### Assigned task:
Locate and copy each line in the data that contains the word "Outcome".

________________

/-- The whole packets of a channel's buffer at an ingress are taken in order; the credits of their flits are owed. Fuel counts
flits. -/
def State.drainChan (l c : Nat) : Nat → State → State
  | 0, s => s
  | n + 1, s =>
    let fs := Tab.getD c (s.link l).inq []
    let len := (fs.takeWhile fun f => !f.tail).length + 1
    if fs.length < len then s
    else
      let taken := fs.take len
      let s' := s.modLink l fun k => { k with
        inq := Tab.set [] c (fs.drop len) k.inq, owed := Tab.put c (Tab.getD c k.owed 0 + len) k.owed }
      match taken.findSome? fun f => f.packet with
      | none => State.drainChan l c n s'
      | some pk =>
        let pk := { pk with lines := taken.flatMap fun f => f.lines }
        if pk.dst = s.dev then State.drainChan l c n (s'.deliver l pk)
        else match s'.goOn l pk with
          | some s => State.drainChan l c n s
          | none => s

def State.drainAll (s : State) (l : Nat) : State :=
  (List.range 10).foldl (fun s c => State.drainChan l c (Tab.getD c (s.link l).inq []).length s) s

/-- A flit is passed to the die: the codes of its lines are verified (R51 point 6), one that fails makes its line poisoned, and the flit
waits in its channel's buffer for the packet it belongs to. -/
def State.passFlit (s : State) (l : Nat) (f : MarrunFlit) : State :=
  let wrong := f.lines.filter fun x => !x.2.2 && lineCode x.1 ≠ x.2.1
  let s := wrong.foldl (fun s _ => s.machineCheck 1 6 (memSite (s.linkDie l)) 0) s
  let f := { f with lines := f.lines.map fun x => (x.1, x.2.1, x.2.2 || lineCode x.1 ≠ x.2.1) }
  s.modLink l fun k => { k with inq := Tab.put f.chan (Tab.getD f.chan k.inq [] ++ [f]) k.inq }

/-- Passes on what is in order. Fuel counts flits. -/
def State.drainLink (l : Nat) : Nat → State → State
  | 0, s => s
  | n + 1, s =>
    let k := s.link l
    match k.held.find? fun f => f.seq = k.base with
    | none => s
    | some f =>
      let s := s.modLink l fun k => { k with base := k.base + 1, held := k.held.erase f }
      State.drainLink l n (s.passFlit l f)

/-- Something is left that an acknowledgement or another look has to settle: flits without one, credits owed, packets that wait. -/
def Link.unsettled (k : Link) : Bool := k.unacked ≠ 0 || k.owed.any (fun e => e.2 ≠ 0) || k.inq.any fun e => e.2 ≠ []

/-- A data flit arrives (R109). One that is dropped counts as missing; a duplicate still calls for an acknowledgement (DEDUCED, log
entry 24). -/
def execMarrunDataFlit (link : Nat) (f : MarrunFlit) (s : State) : Host.Outcome State Fault Refusal :=
  let k := s.link link
  if !k.up || !f.ok then .next s
  else
    let i := k.ahead f
    let fresh := decide (i < 128) && !(k.held.any fun g => g.seq = f.seq)
    let last := k.held.foldl (fun n g => max n (k.ahead g + 1)) 0
    let gap := fresh && decide (last < i)
    let s := s.modLink link fun k => { k with unacked := k.unacked + 1, held := if fresh then k.held ++ [f] else k.held }
    let s := (State.drainLink link 128 s).drainAll link
    let s := if gap || 16 ≤ (s.link link).unacked then s.sendAck link else s
    .next (if (s.link link).unsettled then s.ackTimer link else s)

/-- 200 ns have passed (R108): packets that waited for room go on, and what is unacknowledged or owed is acknowledged. -/
def execAckIntervalTimer (link : Nat) (s : State) : Host.Outcome State Fault Refusal :=
  let s := s.drainAll link
  let k := s.link link
  let s := if k.up && (k.unacked ≠ 0 || k.beyondMap || k.owed.any fun e => e.2 ≠ 0) then s.sendAck link else s
  .next (if (s.link link).inq.any fun e => e.2 ≠ [] then s.ackTimer link else s)

end Sys2Proof.Machine
end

________________

### Answer section:
def execMarrunDataFlit (link : Nat) (f : MarrunFlit) (s : State) : Host.Outcome State Fault Refusal :=
def execAckIntervalTimer (link : Nat) (s : State) : Host.Outcome State Fault Refusal :=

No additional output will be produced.